Q1: Almost every year we have a good number of priestly ordinations. In some dioceses I noticed that after the priestly ordination some masters of ceremonies asked the newly ordained priest to bless first the bishops present, then the priests, and then other lay participants. When the bishops come, they kneel in front of the altar, then the newly ordained priest blesses the bishops; then the priests come and also kneel before the altar, and the newly ordained priest blesses them. When I asked them where they found this custom, they answered that they saw it somewhere in Europe. Is it the right rites or is there any instruction regarding this?

A: There are certainly some bishops who of their own initiative request the first blessing of priests they have just ordained. This is a question of personal devotion and an expression of his spiritual paternity. It does not form part of the rites, and I am not aware of its being an established custom in any European country.

At an ordination Mass it is the presiding bishop who imparts the final blessing. The newly ordained begin to impart blessings after Mass is over. Many new priests prefer to reserve their first blessings for their parents, so I think this practice of formalized first blessings should not be encouraged.

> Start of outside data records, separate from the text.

/-! ### updConv -/

@[simp] theorem State.updConv_pending (s : State) (k : Nat) (f : ConvHid → ConvHid) : (s.updConv k f).pending = s.pending := rfl
@[simp] theorem State.updConv_now (s : State) (k : Nat) (f : ConvHid → ConvHid) : (s.updConv k f).now = s.now := rfl
@[simp] theorem State.updConv_por (s : State) (k : Nat) (f : ConvHid → ConvHid) : (s.updConv k f).por = s.por := rfl
@[simp] theorem State.updConv_ts (s : State) (k : Nat) (f : ConvHid → ConvHid) : (s.updConv k f).ts = s.ts := rfl
@[simp] theorem State.updConv_regs (s : State) (k : Nat) (f : ConvHid → ConvHid) : (s.updConv k f).regs = s.regs := rfl
@[simp] theorem State.updConv_fw (s : State) (k : Nat) (f : ConvHid → ConvHid) : (s.updConv k f).fw = s.fw := rfl
@[simp] theorem State.updConv_dat (s : State) (k : Nat) (f : ConvHid → ConvHid) : (s.updConv k f).dat = s.dat := rfl
@[simp] theorem State.updConv_coef (s : State) (k : Nat) (f : ConvHid → ConvHid) : (s.updConv k f).coef = s.coef := rfl
@[simp] theorem State.updConv_plan (s : State) (k : Nat) (f : ConvHid → ConvHid) : (s.updConv k f).plan = s.plan := rfl
@[simp] theorem State.updConv_book (s : State) (k : Nat) (f : ConvHid → ConvHid) : (s.updConv k f).book = s.book := rfl
@[simp] theorem State.updConv_tele (s : State) (k : Nat) (f : ConvHid → ConvHid) : (s.updConv k f).tele = s.tele := rfl
@[simp] theorem State.updConv_mem (s : State) (k : Nat) (f : ConvHid → ConvHid) : (s.updConv k f).mem = s.mem := rfl
@[simp] theorem State.updConv_bus (s : State) (k : Nat) (f : ConvHid → ConvHid) : (s.updConv k f).bus = s.bus := rfl
@[simp] theorem State.updConv_chans (s : State) (k : Nat) (f : ConvHid → ConvHid) : (s.updConv k f).chans = s.chans := rfl
@[simp] theorem State.updConv_core (s : State) (k : Nat) (f : ConvHid → ConvHid) : (s.updConv k f).core = s.core := rfl
@[simp] theorem State.updConv_boot (s : State) (k : Nat) (f : ConvHid → ConvHid) : (s.updConv k f).boot = s.boot := rfl
@[simp] theorem State.updConv_clk (s : State) (k : Nat) (f : ConvHid → ConvHid) : (s.updConv k f).clk = s.clk := rfl
@[simp] theorem State.updConv_pins (s : State) (k : Nat) (f : ConvHid → ConvHid) : (s.updConv k f).pins = s.pins := rfl
@[simp] theorem State.updConv_trv (s : State) (k : Nat) (f : ConvHid → ConvHid) : (s.updConv k f).trv = s.trv := rfl
@[simp] theorem State.updConv_cells (s : State) (k : Nat) (f : ConvHid → ConvHid) : (s.updConv k f).cells = s.cells := rfl
@[simp] theorem State.updConv_stns (s : State) (k : Nat) (f : ConvHid → ConvHid) : (s.updConv k f).stns = s.stns := rfl
@[simp] theorem State.updConv_tracts (s : State) (k : Nat) (f : ConvHid → ConvHid) : (s.updConv k f).tracts = s.tracts := rfl
@[simp] theorem State.updConv_loops (s : State) (k : Nat) (f : ConvHid → ConvHid) : (s.updConv k f).loops = s.loops := rfl
@[simp] theorem State.updConv_doms (s : State) (k : Nat) (f : ConvHid → ConvHid) : (s.updConv k f).doms = s.doms := rfl
@[simp] theorem State.updConv_cg (s : State) (k : Nat) (f : ConvHid → ConvHid) : (s.updConv k f).cg = s.cg := rfl
@[simp] theorem State.updConv_env (s : State) (k : Nat) (f : ConvHid → ConvHid) : (s.updConv k f).env = s.env := rfl
@[simp] theorem State.updConv_cap (s : State) (k : Nat) (f : ConvHid → ConvHid) : (s.updConv k f).cap = s.cap := rfl
@[simp] theorem State.updConv_so (s : State) (k : Nat) (f : ConvHid → ConvHid) : (s.updConv k f).so = s.so := rfl
@[simp] theorem State.updConv_pst (s : State) (k : Nat) (f : ConvHid → ConvHid) : (s.updConv k f).pst = s.pst := rfl
@[simp] theorem State.updConv_ib (s : State) (k : Nat) (f : ConvHid → ConvHid) : (s.updConv k f).ib = s.ib := rfl
@[simp] theorem State.updConv_thm (s : State) (k : Nat) (f : ConvHid → ConvHid) : (s.updConv k f).thm = s.thm := rfl
@[simp] theorem State.updConv_nrg (s : State) (k : Nat) (f : ConvHid → ConvHid) : (s.updConv k f).nrg = s.nrg := rfl
@[simp] theorem State.updConv_pmb (s : State) (k : Nat) (f : ConvHid → ConvHid) : (s.updConv k f).pmb = s.pmb := rfl
@[simp] theorem State.updConv_cyc (s : State) (k : Nat) (f : ConvHid → ConvHid) : (s.updConv k f).cyc = s.cyc := rfl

Q2: On major occasions such as diaconate or priestly ordination, blessing of a new church, or reception of a bishop or a papal nuncio, there are three or four concelebrant bishops at the Eucharistic celebration. Of course there are a lot of priests also. At the celebration, when all the bishops are around the altar, then we do not have space for deacons next to bishop. Also, when the bishop who is the main celebrant sits, there is also no room for deacons to sit next to the bishop, because all the concelebrant bishops sit next to the bishop. Would you please give me your remarks? Second, in big occasions when more bishops are present, at the end of the Mass the main celebrant bishop asks all other bishops to join him in the final blessing and then all the bishops bless together. Is this liturgical?

A: Having the principal concelebrant accompanied by deacons is a means of emphasizing his presiding role, although their seats are near the bishop but not necessarily flanking him. Other concelebrating bishops should not ordinarily sit next to the presiding bishop, although they should have a prominent place with respect to other concelebrants.

During the Eucharistic Prayer the deacons stand slightly behind the concelebrants. However, these concelebrants, even if they are bishops, should not obstruct the deacon when he has to approach the altar to perform his duties. If space is tight, then it is enough for one deacon to serve at the altar.

At his Wednesday audiences the Holy Father usually invites all bishops present to join him in the blessing, but this is never done at Mass. The practice of inviting all bishops to share the blessing at Mass is not a proper liturgical practice as this falls on the presiding celebrant.

Q3: At the Liturgy of the Hours: when someone reads the short reading, in some places they say at the beginning, "Scripture reading," and at the end, "This is the Word of the Lord." Of course, in the introduction it clearly says that the Word of God should be proclaimed. In many places, someone goes to the lectern, reads, and comes back, saying nothing. Which one is the right way according to the instruction? Since nothing is very clearly mentioned, it sometimes creates a little confusion.

A: No greeting is indicated for the short reading because it is customary in this office to simply proclaim or chant the reading. The short responsory constitutes the response to the short reading so the reader also says nothing at the end.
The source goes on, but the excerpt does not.